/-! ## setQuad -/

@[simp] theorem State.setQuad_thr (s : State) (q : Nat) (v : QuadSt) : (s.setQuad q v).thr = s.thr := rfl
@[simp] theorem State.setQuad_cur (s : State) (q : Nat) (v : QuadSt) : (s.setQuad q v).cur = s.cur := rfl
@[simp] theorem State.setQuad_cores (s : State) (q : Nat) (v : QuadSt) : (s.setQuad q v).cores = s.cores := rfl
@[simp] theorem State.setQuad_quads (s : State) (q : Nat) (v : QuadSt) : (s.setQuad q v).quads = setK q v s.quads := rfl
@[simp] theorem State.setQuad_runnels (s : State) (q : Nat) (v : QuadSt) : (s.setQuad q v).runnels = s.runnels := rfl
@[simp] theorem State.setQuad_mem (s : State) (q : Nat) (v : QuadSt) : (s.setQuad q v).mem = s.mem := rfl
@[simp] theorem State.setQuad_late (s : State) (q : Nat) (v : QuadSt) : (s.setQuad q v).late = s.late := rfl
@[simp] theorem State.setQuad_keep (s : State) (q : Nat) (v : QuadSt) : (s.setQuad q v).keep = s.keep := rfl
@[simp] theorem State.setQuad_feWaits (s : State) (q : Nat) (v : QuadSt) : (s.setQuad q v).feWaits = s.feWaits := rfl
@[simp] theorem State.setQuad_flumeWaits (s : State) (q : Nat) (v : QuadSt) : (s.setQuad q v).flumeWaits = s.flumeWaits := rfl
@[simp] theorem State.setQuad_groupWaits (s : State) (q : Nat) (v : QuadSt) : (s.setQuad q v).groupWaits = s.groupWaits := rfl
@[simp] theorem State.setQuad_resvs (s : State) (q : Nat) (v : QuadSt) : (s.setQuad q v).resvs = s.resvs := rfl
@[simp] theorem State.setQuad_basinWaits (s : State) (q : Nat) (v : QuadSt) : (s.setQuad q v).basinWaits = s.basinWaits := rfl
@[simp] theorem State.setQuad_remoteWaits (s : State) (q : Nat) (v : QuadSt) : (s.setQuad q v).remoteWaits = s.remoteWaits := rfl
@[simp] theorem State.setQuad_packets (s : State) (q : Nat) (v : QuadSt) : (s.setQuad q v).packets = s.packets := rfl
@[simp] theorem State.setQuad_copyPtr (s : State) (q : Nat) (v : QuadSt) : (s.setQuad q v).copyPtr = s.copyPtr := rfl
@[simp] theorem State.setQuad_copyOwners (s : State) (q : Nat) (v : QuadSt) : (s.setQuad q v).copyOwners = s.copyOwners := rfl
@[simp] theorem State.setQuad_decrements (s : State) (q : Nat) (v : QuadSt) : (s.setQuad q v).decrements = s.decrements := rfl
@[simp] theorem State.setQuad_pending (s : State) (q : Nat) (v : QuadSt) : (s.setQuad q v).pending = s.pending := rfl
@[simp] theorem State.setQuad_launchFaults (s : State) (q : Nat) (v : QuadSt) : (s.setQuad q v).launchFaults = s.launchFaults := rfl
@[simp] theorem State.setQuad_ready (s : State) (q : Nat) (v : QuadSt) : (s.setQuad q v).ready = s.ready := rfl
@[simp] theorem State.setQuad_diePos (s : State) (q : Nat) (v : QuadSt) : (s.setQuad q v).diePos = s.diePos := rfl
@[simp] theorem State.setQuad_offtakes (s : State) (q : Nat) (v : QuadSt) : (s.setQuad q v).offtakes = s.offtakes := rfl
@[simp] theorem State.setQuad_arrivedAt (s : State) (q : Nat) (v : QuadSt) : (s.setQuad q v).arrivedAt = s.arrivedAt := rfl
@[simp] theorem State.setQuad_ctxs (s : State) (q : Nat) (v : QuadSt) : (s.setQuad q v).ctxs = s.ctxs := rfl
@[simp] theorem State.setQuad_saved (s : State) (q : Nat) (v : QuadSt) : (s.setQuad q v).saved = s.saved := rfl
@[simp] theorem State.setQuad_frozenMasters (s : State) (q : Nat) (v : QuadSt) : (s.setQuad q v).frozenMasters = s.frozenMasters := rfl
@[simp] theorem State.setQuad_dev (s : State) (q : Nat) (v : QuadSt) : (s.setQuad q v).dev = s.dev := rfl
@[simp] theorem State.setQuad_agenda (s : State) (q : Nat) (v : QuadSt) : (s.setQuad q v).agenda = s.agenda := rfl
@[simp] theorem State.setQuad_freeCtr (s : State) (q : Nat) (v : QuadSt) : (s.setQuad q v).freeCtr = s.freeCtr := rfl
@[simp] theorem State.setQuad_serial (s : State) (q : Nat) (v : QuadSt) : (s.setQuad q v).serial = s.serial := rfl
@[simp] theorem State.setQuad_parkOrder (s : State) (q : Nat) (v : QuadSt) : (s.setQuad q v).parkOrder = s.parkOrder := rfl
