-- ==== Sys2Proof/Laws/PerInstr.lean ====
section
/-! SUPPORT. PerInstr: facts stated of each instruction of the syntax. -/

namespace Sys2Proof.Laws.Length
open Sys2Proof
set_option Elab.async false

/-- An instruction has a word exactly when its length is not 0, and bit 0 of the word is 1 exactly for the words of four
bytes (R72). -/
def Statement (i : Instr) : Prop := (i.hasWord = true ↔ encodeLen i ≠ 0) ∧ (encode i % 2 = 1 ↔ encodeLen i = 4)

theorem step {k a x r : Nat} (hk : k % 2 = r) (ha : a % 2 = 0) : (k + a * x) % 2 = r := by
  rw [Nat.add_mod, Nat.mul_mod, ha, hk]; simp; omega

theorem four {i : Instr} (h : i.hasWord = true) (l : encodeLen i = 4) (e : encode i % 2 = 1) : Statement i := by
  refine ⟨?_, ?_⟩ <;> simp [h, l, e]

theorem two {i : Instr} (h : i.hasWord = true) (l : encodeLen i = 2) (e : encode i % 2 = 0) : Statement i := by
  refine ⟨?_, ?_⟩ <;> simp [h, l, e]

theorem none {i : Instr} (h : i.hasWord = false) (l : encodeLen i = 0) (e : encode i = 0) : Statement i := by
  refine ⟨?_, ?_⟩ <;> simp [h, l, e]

> **Action item**:
Repeat the entries verbatim through the line with "s.decrements := rfl".

> **Answer box**:
/-! ## setQuad -/

@[simp] theorem State.setQuad_thr (s : State) (q : Nat) (v : QuadSt) : (s.setQuad q v).thr = s.thr := rfl
@[simp] theorem State.setQuad_cur (s : State) (q : Nat) (v : QuadSt) : (s.setQuad q v).cur = s.cur := rfl
@[simp] theorem State.setQuad_cores (s : State) (q : Nat) (v : QuadSt) : (s.setQuad q v).cores = s.cores := rfl
@[simp] theorem State.setQuad_quads (s : State) (q : Nat) (v : QuadSt) : (s.setQuad q v).quads = setK q v s.quads := rfl
@[simp] theorem State.setQuad_runnels (s : State) (q : Nat) (v : QuadSt) : (s.setQuad q v).runnels = s.runnels := rfl
@[simp] theorem State.setQuad_mem (s : State) (q : Nat) (v : QuadSt) : (s.setQuad q v).mem = s.mem := rfl
@[simp] theorem State.setQuad_late (s : State) (q : Nat) (v : QuadSt) : (s.setQuad q v).late = s.late := rfl
@[simp] theorem State.setQuad_keep (s : State) (q : Nat) (v : QuadSt) : (s.setQuad q v).keep = s.keep := rfl
@[simp] theorem State.setQuad_feWaits (s : State) (q : Nat) (v : QuadSt) : (s.setQuad q v).feWaits = s.feWaits := rfl
@[simp] theorem State.setQuad_flumeWaits (s : State) (q : Nat) (v : QuadSt) : (s.setQuad q v).flumeWaits = s.flumeWaits := rfl
@[simp] theorem State.setQuad_groupWaits (s : State) (q : Nat) (v : QuadSt) : (s.setQuad q v).groupWaits = s.groupWaits := rfl
@[simp] theorem State.setQuad_resvs (s : State) (q : Nat) (v : QuadSt) : (s.setQuad q v).resvs = s.resvs := rfl
@[simp] theorem State.setQuad_basinWaits (s : State) (q : Nat) (v : QuadSt) : (s.setQuad q v).basinWaits = s.basinWaits := rfl
@[simp] theorem State.setQuad_remoteWaits (s : State) (q : Nat) (v : QuadSt) : (s.setQuad q v).remoteWaits = s.remoteWaits := rfl
@[simp] theorem State.setQuad_packets (s : State) (q : Nat) (v : QuadSt) : (s.setQuad q v).packets = s.packets := rfl
@[simp] theorem State.setQuad_copyPtr (s : State) (q : Nat) (v : QuadSt) : (s.setQuad q v).copyPtr = s.copyPtr := rfl
@[simp] theorem State.setQuad_copyOwners (s : State) (q : Nat) (v : QuadSt) : (s.setQuad q v).copyOwners = s.copyOwners := rfl
@[simp] theorem State.setQuad_decrements (s : State) (q : Nat) (v : QuadSt) : (s.setQuad q v).decrements = s.decrements := rfl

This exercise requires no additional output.